During this course, we've worked with two datasets: the *20 Newsgroups* (day 1) and the *Reuters-21578* (day 3) datasets.
In this last exercise, we will re-run the 20 Newsgroups classification with a neural network and try to beat [the best published results](https://pdfs.semanticscholar.org/f678/3875b62d1eecbb0160d1cc12e26b50e81612.pdf) from models *other* than neural networks.
(If you like, particularly 20 Newsgroups is the equivalent of "MINST" for computer vision, but for text mining.)

For those two corpora, the best (non-neural) baselines achieve around **90% accuracy on the 20 Newsgroups** coprus, using the official (roughly 2:1) split. On day one, we achieved around 85% accuracy on this set. So it will be interesting to see how simple it is to achieve better results with modern deep learning models. 

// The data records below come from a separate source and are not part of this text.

/-! Arbitration (R247 to R250). -/

/-- The workgroup is on a core. -/
def Wg.onCore (g : Wg) : Bool := g.place = .resident || g.place = .draining
/-- The warps of a core that hold a place in its slots, with their keys. -/
def State.placedWarps (s : State) (core : Nat) : List (Nat × Warp) :=
  (s.residentWarps core).map fun k => (k, s.warpAt k)
/-- R248: 40 or more of its 48 reorder-buffer entries occupied, or a blocking instruction dispatched and not retired, leave a
warp not ready. A warp that has received a halt notice dispatches nothing beyond its current stint (R295). -/
def Warp.ready (w : Warp) : Bool :=
  w.run = .running && w.sleep.isNone && w.notice.isNone && w.rob.length < 40 && !w.rob.any (·.blocks)
def State.prioOf (s : State) (k : Nat) : Nat := (s.wgAt (wgOf k)).prio
/-- The age key (R249). -/
def State.older (s : State) (a b : Nat) : Bool :=
  let x := s.wgAt (wgOf a)
  let y := s.wgAt (wgOf b)
  x.seq < y.seq || x.seq = y.seq && (x.index < y.index || x.index = y.index && warpNo a < warpNo b)
def State.oldest (s : State) : List Nat → Option Nat
  | [] => none
  | k :: r => match s.oldest r with | none => some k | some j => if s.older k j then some k else some j
/-- The choice of R250 among ready warps: the winner and K after it. -/
def State.choose (s : State) (slot : Slot) (ready : List Nat) : Option (Nat × Nat) :=
  let p := (ready.map s.prioOf).foldl Nat.max 0
  let top := ready.filter fun k => s.prioOf k = p
  let peers := fun x => top.filter (· ≠ x)
  let win := match slot.last with
    | some l =>
      if top.contains l then
        (if (16 ≤ slot.k || (s.warpAt l).yielded) && !(peers l).isEmpty then s.oldest (peers l) else some l)
      else s.oldest top
    | none => s.oldest top
  win.map fun w => (w, if (peers w).isEmpty then 0 else if slot.last = some w then slot.k + 1 else 1)
/-- The yielded marks of a slot end as it arbitrates (R249). -/
def State.unyield (l : List (Nat × Warp)) (s : State) : State :=
  l.foldl (fun s p => s.setWarpAt p.1 { s.warpAt p.1 with yielded := false }) s
/-- ARBITRATE: at a stint boundary of the slot, when it holds no bound warp. -/
def arbitrate (core slot : Nat) (s : State) : State :=
  let here := (s.placedWarps core).filter fun p => p.2.slot = slot
  if here.any fun p => p.2.stint.isSome then s
  else
    let c := s.coreAt core
    let sl : Slot := Tab.get {} slot c.slots
    match s.choose sl ((here.filter fun p => p.2.ready && (s.wgAt (wgOf p.1)).place = .resident).map Prod.fst) with
    | none => s
    | some (k, n) =>
      let s := (s.unyield here).setCoreAt core { c with slots := Tab.put {} slot { last := some k, k := n } c.slots }
      s.setWarpAt k { s.warpAt k with stint := some 0 }
/-- ARBITRATE (R250). -/
def execArbitrate (core slot : Nat) (s : State) : Res := .next (arbitrate core slot s)

/-! Where a workgroup fits (R240, R241, R370). -/

def State.onCore (s : State) (core : Nat) : List Wg :=
  (s.wgs.map Prod.snd).filter fun g => g.onCore && g.core = core
/-- The lowest number below `n` that is not in the list. -/
def lowestFree (n : Nat) (l : List Nat) : Option Nat := (List.range n).find? fun i => !l.contains i
/-- The lowest offset, a multiple of `unit`, of `size` free bytes below `cap`, given the ranges (start, size) in use. -/
def lowestRange (unit cap size : Nat) (used : List (Nat × Nat)) : Option Nat :=
  ((0 :: used.map fun r => (r.1 + r.2 + unit - 1) / unit * unit).foldl (fun best o =>
    if o + size ≤ cap && used.all (fun r => o + size ≤ r.1 || r.1 + r.2 ≤ o) && best.all (fun b => o < b) then some o else best)
    none)
/-- What the four slots of a core hold. -/
def State.slotUses (s : State) (core : Nat) : List SlotUse :=
  let l := s.placedWarps core
  (List.range 4).map fun i =>
    let m := l.filter fun p => p.2.slot = i
    { warps := m.length, regs := (m.map fun p => (s.wgAt (wgOf p.1)).fp.vregs + 40).sum
      width := match m with | p :: _ => (s.wgAt (wgOf p.1)).fp.width | [] => 0 }
/-- A workgroup of this footprint on the core: its owner number, its scratchpad base and its warps' slots, or none. -/
def State.fits (s : State) (core : Nat) (f : Footprint) : Option (Nat × Nat × List Nat) :=
  let l := s.onCore core
  let sum := fun (p : Footprint → Nat) => (l.map fun g => p g.fp).sum
  if 32 ≤ l.length || 64 < sum Footprint.tiles + f.tiles || 16 < sum Footprint.accs + f.accs
    || 1024 < sum Footprint.tags + f.tags || 256 < sum Footprint.coh + f.coh then none
  else
    (lowestFree 32 (l.map Wg.owner)).bind fun owner =>
    (lowestRange 1024 (2 ^ 20) (allocSize f.loc f.warps) (l.map fun g => (g.base, g.alloc))).bind fun base =>
    (assignSlots f.width f.vregs f.warps (s.slotUses core) []).map fun slots => (owner, base, slots)
/-- The first core of a die, from the one after the last placement on, that takes the footprint (R254). -/
def State.findCore (s : State) (die : Nat) (f : Footprint) : Option (Nat × Nat × Nat × List Nat) :=
  (List.range 64).findSome? fun i =>
    let c := 64 * die + ((s.dieAt die).lastCore + 1 + i) % 64
    (s.fits c f).map fun r => (c, r)
/-- The workgroup on its core: each warp in its slot with the lowest free context number (R370). -/
def State.settleWarps (n : Nat) (slots : List Nat) (s : State) : State :=
  slots.zipIdx.foldl (fun (s : State) (p : Nat × Nat) =>
    let k := 32 * n + p.2
    let core := (s.wgAt n).core
    let used := (s.placedWarps core).filterMap fun q =>
      if q.2.slot = p.1 && (wgOf q.1 ≠ n || warpNo q.1 < p.2) then some q.2.wctx else none
    s.setWarpAt k { s.warpAt k with slot := p.1, wctx := (lowestFree 8 used).getD 0 }) s
/-- The scratchpad of an allocation, cleared: zero and without poison or latent errors (R98). -/
def State.clearPad (core base size : Nat) (s : State) : State :=
  let c := s.coreAt core
  s.setCoreAt core { c with
    pad := Tab.delRange base (base + size) c.pad
    poison := c.poison.filter (fun w => 16 * w < base || base + size ≤ 16 * w)
    latent := c.latent.filter (fun e => 16 * e.1 < base || base + size ≤ 16 * e.1) }

/-! The grid schedulers (R253, R254, R269, R273, R284). -/

/-- A grid is unfinished. -/
def Grid.live (g : Grid) : Bool := !g.killed && g.finished < g.fp.grid
def Grid.onDie (g : Grid) (die : Nat) : Bool := g.fp.die = 0 || g.fp.die = die + 1
/-- A resumable workgroup of a grid: which of several R253 does not say, and that it is the lowest-numbered is the model's choice
(log 22). -/
def State.resumable (s : State) (seq : Nat) : Option (Nat × Wg) :=
  s.wgs.find? fun p => p.2.seq = seq && p.2.place = .resumable
/-- The grids runnable on a die with a workgroup to place; none of a context that is being pre-empted. -/
def State.waiting (s : State) (die : Nat) : List (Nat × Grid) :=
  s.grids.filter fun p => p.2.live && p.2.onDie die && (s.ctxAt p.2.ctx).preempt.isNone
    && (p.2.next < p.2.fp.grid || (s.resumable p.1).isSome)
/-- The first in order: priority, highest first, then sequence number. -/
def firstGrid : List (Nat × Grid) → Option (Nat × Grid)
  | [] => none
  | p :: r => match firstGrid r with
    | none => some p
    | some q => if q.2.prio < p.2.prio || q.2.prio = p.2.prio && p.1 < q.1 then some p else some q
/-- A warp at its start (R271), with the asynchronous breakpoint of a grid that stops at entry (R321). -/
def startWarp (f : Footprint) (index j : Nat) (tvb : DWord) (stop : Bool) : Warp :=
  let w : Warp := { exec := wmask f.width, pc := f.entry, tvb := tvb
                    trapQ := if stop then [{ cause := 0x28, pc := 0, async := true }] else [] }
  writeS (writeS (writeS (writeS w 1 f.args) 2 (BitVec.ofNat 64 index)) 3 (BitVec.ofNat 64 j)) 4 (BitVec.ofNat 64 f.grid)
/-- A grid's next workgroup placed on a core. -/
def State.placeNew (q : Nat) (core owner base : Nat) (slots : List Nat) (s : State) : State :=
  let gr := s.gridAt q
  let n := s.nextWg
  let f := gr.fp
  let g : Wg := { seq := q, ctx := gr.ctx, index := gr.next, fp := f, prio := gr.prio, depth := gr.depth, core := core
                  owner := owner, base := base, alloc := allocSize f.loc f.warps
                  cohorts := (List.range f.coh).foldl (fun t k => Tab.put {} k (f.cohortFill k) t) [] }
  let s := ((({ s with nextWg := n + 1 } : State).setWgAt n g).setGridAt q { gr with next := gr.next + 1 }).clearPad core base g.alloc
  let tvb := (s.ctxAt gr.ctx).tvb
  ((List.range f.warps).foldl (fun s j => s.setWarpAt (32 * n + j) (startWarp f g.index j tvb gr.stopAtEntry)) s).settleWarps
    n slots
def State.placedOn (die core : Nat) (s : State) : State := s.setDieAt die { s.dieAt die with lastCore := core % 64 }
/-- PLACE_WORKGROUP: a workgroup that has never been placed, of the first grid in order, when none of its is resumable. -/
def placeWorkgroup (die : Nat) (s : State) : State :=
  if 4 ≤ die then s
  else match firstGrid (s.waiting die) with
  | none => s
  | some (q, gr) =>
    if (s.resumable q).isSome then s
    else match s.findCore die gr.fp with
    | none => s
    | some (core, owner, base, slots) => (s.placeNew q core owner base slots).placedOn die core
/-- PLACE_WORKGROUP (R253). -/
def execPlaceWorkgroup (die : Nat) (s : State) : Res := .next (placeWorkgroup die s)
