-- ==== Sys2Proof/Safety.lean ====
section
/-! DEFINITION. What claims are stated in: the canonical form of memory and of the state, what a completed instruction
leaves unchanged, and the lane-by-lane tables of results that the rules give. -/

namespace Sys2Proof.Machine

/-! Invariants. -/

/-- Memory's canonical form: addresses strictly rising, and no entry equal to what an unlisted address reads as. -/
abbrev Memory.wf (m : Tab Byte) : Bool := Tab.wf 0 m
/-- The state's memory has it. -/
def State.memWf (s : State) : Prop := Memory.wf s.mem = true
/-- Every core's scratchpad has the canonical form. -/
def State.padWf (s : State) : Prop := ∀ c, Tab.wf 0 (s.coreAt c).pad = true
/-- The device has been frozen, or its boot has failed (R305, R325). -/
def State.stopped (s : State) : Prop := s.frozen = true

/-! Frames. -/

/-- Nothing but the registers of the executing warp differs: every other warp, every workgroup, core, die, context, grid,
queue and byte of memory is as before. -/
def State.onlyWarp (s t : State) : Prop :=
  t = { s with warps := t.warps } ∧ ∀ k, k ≠ s.cur → t.warpAt k = s.warpAt k
/-- Every byte of memory reads as before. -/
def State.memKept (s t : State) : Prop := ∀ a n, t.readMem a n = s.readMem a n
/-- Every byte of every scratchpad reads as before. -/
def State.padKept (s t : State) : Prop := ∀ c p n, t.padRead c p n = s.padRead c p n
/-- The executing warp after it has completed an instruction with operands `o`, from `w` before and with the registers of
`w'`: the pc at the next instruction, no wait, and one more skid if it has been told to halt; the oldest of the reorder buffer
has left it, and an instruction that was not dispatched ahead counts in the stint that its slot has bound the warp for, which
ends with S or after 24 (R12, R157, R246, R247, R295). -/
def completed (o : Opd) (w w' : Warp) (ends : Bool) : Warp :=
  { w' with
    pc := w.pc + BitVec.ofNat 64 o.len
    stall := none
    fetched := []
    held := none
    rob := w.rob.tail
    stint := if w.rob = [] then w.stint.bind fun n => if ends ∨ 24 ≤ n + 1 then none else some (n + 1) else w.stint
    notice := w.notice.map (· + 1) }
/-- The executing warp completed an instruction that only changed its registers, to those of `w'`. -/
def Completes (o : Opd) (w' : Warp) (s t : State) : Prop :=
  t.warp = completed o s.warp w' o.s ∧ s.onlyWarp t ∧ s.memKept t ∧ s.padKept t
/-- Scalar registers: only register `d` of the mode's bank differs, and nothing else of the warp. -/
def Warp.onlyScalar (d : Reg) (w w' : Warp) : Prop :=
  w' = { w with s := w'.s, hs := w'.hs } ∧ (∀ r, r ≠ d → readS w' r = readS w r)
    ∧ (if w.handler then w'.s = w.s else w'.hs = w.hs)
/-- Vector registers: only those listed of the mode's bank differ, and nothing else of the warp. -/
def Warp.onlyVector (ds : List Reg) (w w' : Warp) : Prop :=
  w' = { w with v := w'.v, hv := w'.hv } ∧ (∀ r, r ∉ ds → readV w' r = readV w r)
    ∧ (if w.handler then w'.v = w.v else w'.hv = w.hv)
/-- A scalar destination reads as `v`, but s0, which reads 0 (R6, R168, R294). -/
def Warp.gives (w' : Warp) (d : Reg) (v : DWord) : Prop := readS w' d = if d = 0 ∧ w'.handler = false then 0 else v
/-- The lane whose sources lane `l` takes: lane 0 under U (R30). -/
def bodyLane (u : Bool) (l : Nat) : Nat := if u then 0 else l
/-- Under exec, register `d` holds `f` in the active lanes and what it held in the others (R30, R162). A warp has at most 64
lanes (R154). -/
def Warp.givesLanes (w w' : Warp) (width : Nat) (u : Bool) (d : Reg) (f : Nat → Word) : Prop :=
  ∀ l, l < width → l < 64 → (readV w' d).lane l = if w.active l then f (bodyLane u l) else (readV w d).lane l

/-! What the patterns of the float formats stand for, and what rounding to one is (R45, R55, R57, R58, R177). -/

/-- What a pattern stands for: a NaN, an infinity, or a number, whose sign tells the two zeros apart. -/
inductive Datum where
  | nan | inf (neg : Bool) | num (neg : Bool) (v : ℝ)
/-- The sign bit as a pattern. -/
def FFmt.sign (f : FFmt) (neg : Bool) : Nat := if neg then f.signW else 0
/-- The magnitude of a finite pattern (R45). -/
noncomputable def FFmt.magnitude (f : FFmt) (b : Nat) : ℝ :=
  let e := b % f.signW / 2 ^ f.mb
  let m := b % 2 ^ f.mb
  if e = 0 then m * 2 ^ (1 - (f.bias : ℤ) - f.mb) else (2 ^ f.mb + m) * 2 ^ ((e : ℤ) - f.bias - f.mb)
/-- What a pattern stands for; under FTZ a subnormal is a zero of its sign (R55). -/
noncomputable def FFmt.datum (f : FFmt) (ftz : Bool) (b : Nat) : Datum :=
  let neg := decide (b / f.signW % 2 = 1)
  let g := b % f.signW
  if ftz = true ∧ g < 2 ^ f.mb then .num neg 0
  else if f.inf = some g then .inf neg
  else if f.maxB < g then .nan
  else .num neg (if neg then -f.magnitude b else f.magnitude b)
/-- `n` is the magnitude `x` of a number of sign `neg`, rounded to a whole number. -/
def roundsTo (rm : RM) (neg : Bool) (x : ℝ) (n : Nat) : Prop :=
  let down := (n : ℝ) ≤ x ∧ x < n + 1
  let up := x ≤ (n : ℝ) ∧ (n : ℝ) < x + 1
  match rm with
  | .rne => |x - n| ≤ 1 / 2 ∧ (|x - n| = 1 / 2 → n % 2 = 0)
  | .rtz => down
  | .rup => if neg then down else up
  | .rdn => if neg then up else down
/-- `b` is the number of sign `neg` and magnitude `x`, not 0, rounded once to the format: `2^k` is the greatest power of two in
`x`, and the step that of its binade or of the subnormals. A rounded magnitude above the largest finite overflows: to infinity, or
the NaN of a format without one, where the direction leads away from zero and SAT is off, else to the largest finite value. -/
def FFmt.rounds (f : FFmt) (rm : RM) (sat neg : Bool) (x : ℝ) (b : Nat) : Prop :=
  ∃ (k : ℤ) (n : Nat), (2 : ℝ) ^ k ≤ x ∧ x < 2 ^ (k + 1) ∧
    let step : ℝ := 2 ^ max (k - f.mb) (1 - (f.bias : ℤ) - f.mb)
    let away := match rm with | .rne => true | .rtz => false | .rup => !neg | .rdn => neg
    roundsTo rm neg (x / step) n
      ∧ (n * step ≤ f.magnitude f.maxB → ∃ g, g ≤ f.maxB ∧ f.magnitude g = n * step ∧ b = f.sign neg + g)
      ∧ (f.magnitude f.maxB < n * step →
          b = if away && !sat then (match f.inf with | some i => f.sign neg + i | none => f.nan) else f.sign neg + f.maxB)
/-- `b` is the datum written in the format: NaN as the canonical one, an infinity with SAT, or in a format that has none, as an
overflow, and a number rounded once, then flushed under FTZ (R55, R57, R58). -/
def FFmt.writes (f : FFmt) (rm : RM) (sat ftz : Bool) (d : Datum) (b : Nat) : Prop :=
  match d with
  | .nan => b = f.nan
  | .inf neg => b = if sat then f.sign neg + f.maxB else match f.inf with | some i => f.sign neg + i | none => f.nan
  | .num neg v =>
    (v = 0 → b = f.sign neg)
      ∧ (v ≠ 0 → ∃ r, f.rounds rm sat neg |v| r ∧ b = if ftz = true ∧ r % f.signW < 2 ^ f.mb then f.sign neg else r)
/-- IEEE 754 addition and multiplication before the rounding: an exact zero sum has the sign that both addends share, if both are
zeros, else that of the direction (R177). -/
noncomputable def Datum.add (rm : RM) : Datum → Datum → Datum
  | .nan, _ | _, .nan => .nan
  | .inf a, .inf b => if a = b then .inf a else .nan
  | .inf a, .num .. | .num .., .inf a => .inf a
  | .num a x, .num b y =>
    if x + y = 0 then .num (if x = 0 ∧ a = b then a else rm = .rdn) 0 else .num (decide (x + y < 0)) (x + y)
noncomputable def Datum.mul : Datum → Datum → Datum
  | .nan, _ | _, .nan => .nan
  | .inf a, .inf b => .inf (a != b)
  | .inf a, .num b v | .num b v, .inf a => if v = 0 then .nan else .inf (a != b)
  | .num a x, .num b y => .num (a != b) (x * y)
def Datum.negate : Datum → Datum
  | .nan => .nan
  | .inf a => .inf (!a)
  | .num a v => .num (!a) (-v)
/-- The datum with a sign, unless it is a NaN. -/
def Datum.signed (neg : Bool) : Datum → Datum
  | .nan => .nan
  | .inf _ => .inf neg
  | .num _ v => .num neg (if neg then -|v| else |v|)
/-- The order of the data that are not NaN: −0 and +0 are equal (R179, R188). -/
def Datum.lt : Datum → Datum → Prop
  | .nan, _ | _, .nan => False
  | .inf a, .inf b => a = true ∧ b = false
  | .inf a, .num .. => a = true
  | .num .., .inf b => b = false
  | .num _ x, .num _ y => x < y
/-- The order of minimumNumber and maximumNumber, in which −0 comes before +0 (R178). -/
def Datum.before : Datum → Datum → Prop
  | .num a x, .num b y => x < y ∨ x = y ∧ x = 0 ∧ a = true ∧ b = false
  | x, y => x.lt y
/-- A special function of a datum where R180 and R181 give its value exactly, or as a root or a reciprocal. -/
noncomputable def Datum.special (fn : SpecialFn) : Datum → Option Datum
  | .nan => some .nan
  | .inf neg => some (match fn with
    | .exp2 => if neg then .num false 0 else .inf false
    | .log2 | .sqrt => if neg then .nan else .inf false
    | .sinpi | .cospi => .nan
    | .rsq => if neg then .nan else .num false 0
    | .rcp => .num neg 0
    | .tanh => .num neg (if neg then -1 else 1)
    | .sigm => .num false (if neg then 0 else 1))
  | .num neg v => match fn with
    | .exp2 => if v = ⌊v⌋ then some (.num false (2 ^ ⌊v⌋)) else none
    | .log2 => if v = 0 then some (.inf true) else if v < 0 then some .nan
        else if v = 2 ^ Int.log 2 v then some (.num (decide (Int.log 2 v < 0)) (Int.log 2 v)) else none
    | .sinpi => if v = ⌊v⌋ then some (.num neg 0)
        else if v - ⌊v⌋ = 1 / 2 then some (if ⌊v⌋ % 2 = 0 then .num false 1 else .num true (-1)) else none
    | .cospi => if v = ⌊v⌋ then some (if ⌊v⌋ % 2 = 0 then .num false 1 else .num true (-1))
        else if v - ⌊v⌋ = 1 / 2 then some (.num false 0) else none
    | .rsq => some (if v = 0 then .inf neg else if v < 0 then .nan else .num false (1 / Real.sqrt v))
    | .rcp => some (if v = 0 then .inf neg else .num neg (1 / v))
    | .sqrt => some (if v < 0 then .nan else .num neg (Real.sqrt v))
    | .tanh => if v = 0 then some (.num neg 0) else none
    | .sigm => if v = 0 then some (.num false (1 / 2)) else none
/-- The datum of a source element of CVT: of a float its pattern's, of an integer its value (R58). -/
noncomputable def srcDatum (src : Fmt) (ftz : Bool) (x : Word) : Datum :=
  let int := fun v : Int => Datum.num (decide (v < 0)) v
  match src with
  | .f32 => F32.datum ftz x.toNat
  | .f16 | .f16x2 => F16.datum ftz (x.toNat % 2 ^ 16)
  | .bf16 | .bf16x2 => BF16.datum ftz (x.toNat % 2 ^ 16)
  | .e4m3 => E4M3.datum ftz (x.toNat % 2 ^ 8)
  | .e5m2 => E5M2.datum ftz (x.toNat % 2 ^ 8)
  | .i32 => int x.toInt
  | .u32 => int x.toNat
  | .i8 => int (x.setWidth 8).toInt
  | .u8 => int (x.toNat % 2 ^ 8)
  | .i4 => int (x.setWidth 4).toInt
/-- `b` is a datum converted to a destination element (R58): a float written, an integer rounded and saturated. -/
def converted (dst : Fmt) (rm : RM) (sat ftz : Bool) (d : Datum) (b : Nat) : Prop :=
  let int := fun lo hi : Int => match d with
    | .nan => b = 0
    | .inf neg => b = (BitVec.ofInt 32 (if neg then lo else hi)).toNat
    | .num neg v => ∃ n : Nat, roundsTo rm neg |v| n ∧ b = (BitVec.ofInt 32 (max lo (min hi (if neg then -n else n)))).toNat
  match dst with
  | .f32 => F32.writes rm sat ftz d b
  | .f16 | .f16x2 => F16.writes rm sat ftz d b
  | .bf16 | .bf16x2 => BF16.writes rm sat ftz d b
  | .e4m3 => E4M3.writes rm sat ftz d b
  | .e5m2 => E5M2.writes rm sat ftz d b
  | .i32 => int (-2 ^ 31) (2 ^ 31 - 1)
  | .u32 => int 0 (2 ^ 32 - 1)
  | .i8 => int (-128) 127
  | .u8 => int 0 255
  | .i4 => int (-8) 7
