/-- R249, R250, R254, R312, R317, R320: reset has the canonical form, and each value that a rule gives at reset: BAR0's registers,
the clocks and error counts, the slots' K, the last placement and the sequence number. That no context, grid, workgroup or warp
exists and that every queue, of commands, of the banks and of the matrix engine, is empty there is the model's choice
(log 4). -/
def Obligations.ResetState : Prop := State.reset.memWf ∧ State.reset.padWf ∧ State.reset.resetValues

/-- R305: once the device is frozen it stays frozen, and no step retires an instruction, makes an arrival or writes memory. That
the management domain still answers requests, and that nothing else of the device moves, is the model's choice (log 28); the
agenda and the record of a replay are the model's own. -/
def Obligations.FrozenStays : Prop :=
  ∀ s t, s.frozen = true → step s = .next t →
    t.frozen = true ∧ t = { s with
      agenda := t.agenda, supply := t.supply, moves := t.moves, inputs := t.inputs, cfgReplies := t.cfgReplies
      attested := t.attested }
end

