-- ==== Sys2Proof/Tests/Slice0.lean ====
section
/-! SUPPORT. The model's own tests: words of every family decoded, ill-formed terms refused, single operations against the
spec's worked values, and for each statement with hypotheses a state and operands that meet them. -/

namespace Sys2Proof.Tests

set_option Elab.async false

open Sys2Proof.Machine

/-! A small state: context 0 with one readable, writable and executable page at 0x400000, and one 64-lane warp of which two
lanes are active. -/

def demo : State :=
  let s := State.reset.withFetchWord 64 0
  { s with agenda := [] }.setWarp { s.warp with exec := 3 }
def withWarp (f : Warp → Warp) : State := demo.setWarp (f demo.warp)
def withWg (f : Wg → Wg) : State := demo.setWg (f demo.wg)
def withCore (f : Core → Core) : State := demo.setCore (f demo.core)
def withCtx (f : Ctx → Ctx) : State := demo.setCtxAt 0 (f demo.ctx)
def withS (l : List (Nat × DWord)) : State := withWarp fun w => { w with s := l }
/-- The fields of a word: D, A, B and C. -/
def fields (d : Reg) (a b c : Src) : Ops := ⟨.e0, false, false, d, a, b, c⟩
def plain : Sync := ⟨.relaxed, .warp⟩
def va : Src := .lit 0x400100

/-! Witnesses: registers and lanes. -/

theorem wit_scalar : (scalarRow (.sdiv (fields 3 (.sca 1) (.sca 2) .zero))).isSome = true
    ∧ (maskRow (.maskIf (fields 3 (.sca 1) .zero .zero))).isSome = true
    ∧ (execReadRow (.exrd (fields 3 .zero .zero .zero))).isSome = true := by decide +kernel
theorem wit_counts : 5 < 2 ^ 3 ∧ (0 : Nat) < 2 ^ 3 := by decide
theorem wit_lanes : demo.warp.exec ≠ 0
    ∧ (intRow (.add (fields 3 (.vec 1 .ident) (.vec 2 .ident) .zero))).isSome = true
    ∧ (floatRow (.fadd (fields 3 (.vec 1 .ident) (.vec 2 .ident) .zero) .f32)).isSome = true
    ∧ (cmpRow (.cmpeq (fields 3 (.vec 1 .ident) (.vec 2 .ident) .zero))).isSome = true
    ∧ (pairRow (.add64 (fields 4 (.vec 2 .ident) (.vec 2 .ident) .zero))).isSome = true
    ∧ (affineRow demo.warp (.vidx (fields 3 .zero .zero .zero))).isSome = true
    ∧ (vtagRow (.vtag (fields 3 (.vec 2 .ident) .zero .zero))).isSome = true
    ∧ firstNonUni demo.warp (srcsOf [.vec 1 .ident, .vec 2 .ident]) = none := by decide +kernel
theorem wit_empty : (idleRow (.add (fields 3 (.vec 1 .ident) (.vec 2 .ident) .zero))).isSome = true
    ∧ (withWarp fun w => { w with exec := 0 }).warp.exec = 0 := by decide +kernel
/-- v1 holds one value a lane. -/
def nonUni : State := withWarp fun w => writeV w 1 (.gen [1, 2])
theorem wit_uniform : nonUni.warp.exec ≠ 0 ∧ firstNonUni nonUni.warp (srcsOf [.vec 1 .ident, .vec 2 .ident]) = some 0 := by
  decide +kernel
/-- v1 is affine and every lane is active. -/
def affine : State := withWarp fun w => { writeV w 1 (.aff 5 3) with exec := wmask 64 }
theorem wit_shapes : affine.warp.exec = affine.wm ∧ affine.wm ≠ 0 ∧ shapeOf affine.warp (.vec 1 .ident) = .aff 5 3
    ∧ shapeOf affine.warp (.vec 2 .ident) = .uni 0 := by decide +kernel
theorem wit_cross : demo.warp.exec ≠ 0 ∧ demo.warp.lanes demo.width = [0, 1] := by decide +kernel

(For Reuters-21578, the state-of-the-art ("before deep learning") was a 94% micro-averaged $F_1$ Score using the official ModApte split, but only if selecting documents among the ten most frequent categories (200 or more documents), and a micro-averaged 89% $F_1$ Score is using all 90 categories, not just the top 10.
And, obviously, it is important that the evaluation follows a single multilabel classification setting, and is not split into 10 or 90 individual, binary classification problems... Most deep lerning literature only focuses on the simpler 10-categories subset of Reuter-21578, because otherwise there are too few examples to work with, so the number you probably should keep in mind for that set when reading a new deep learning paper using it is the 94% micro-averaged $F_1$ score.)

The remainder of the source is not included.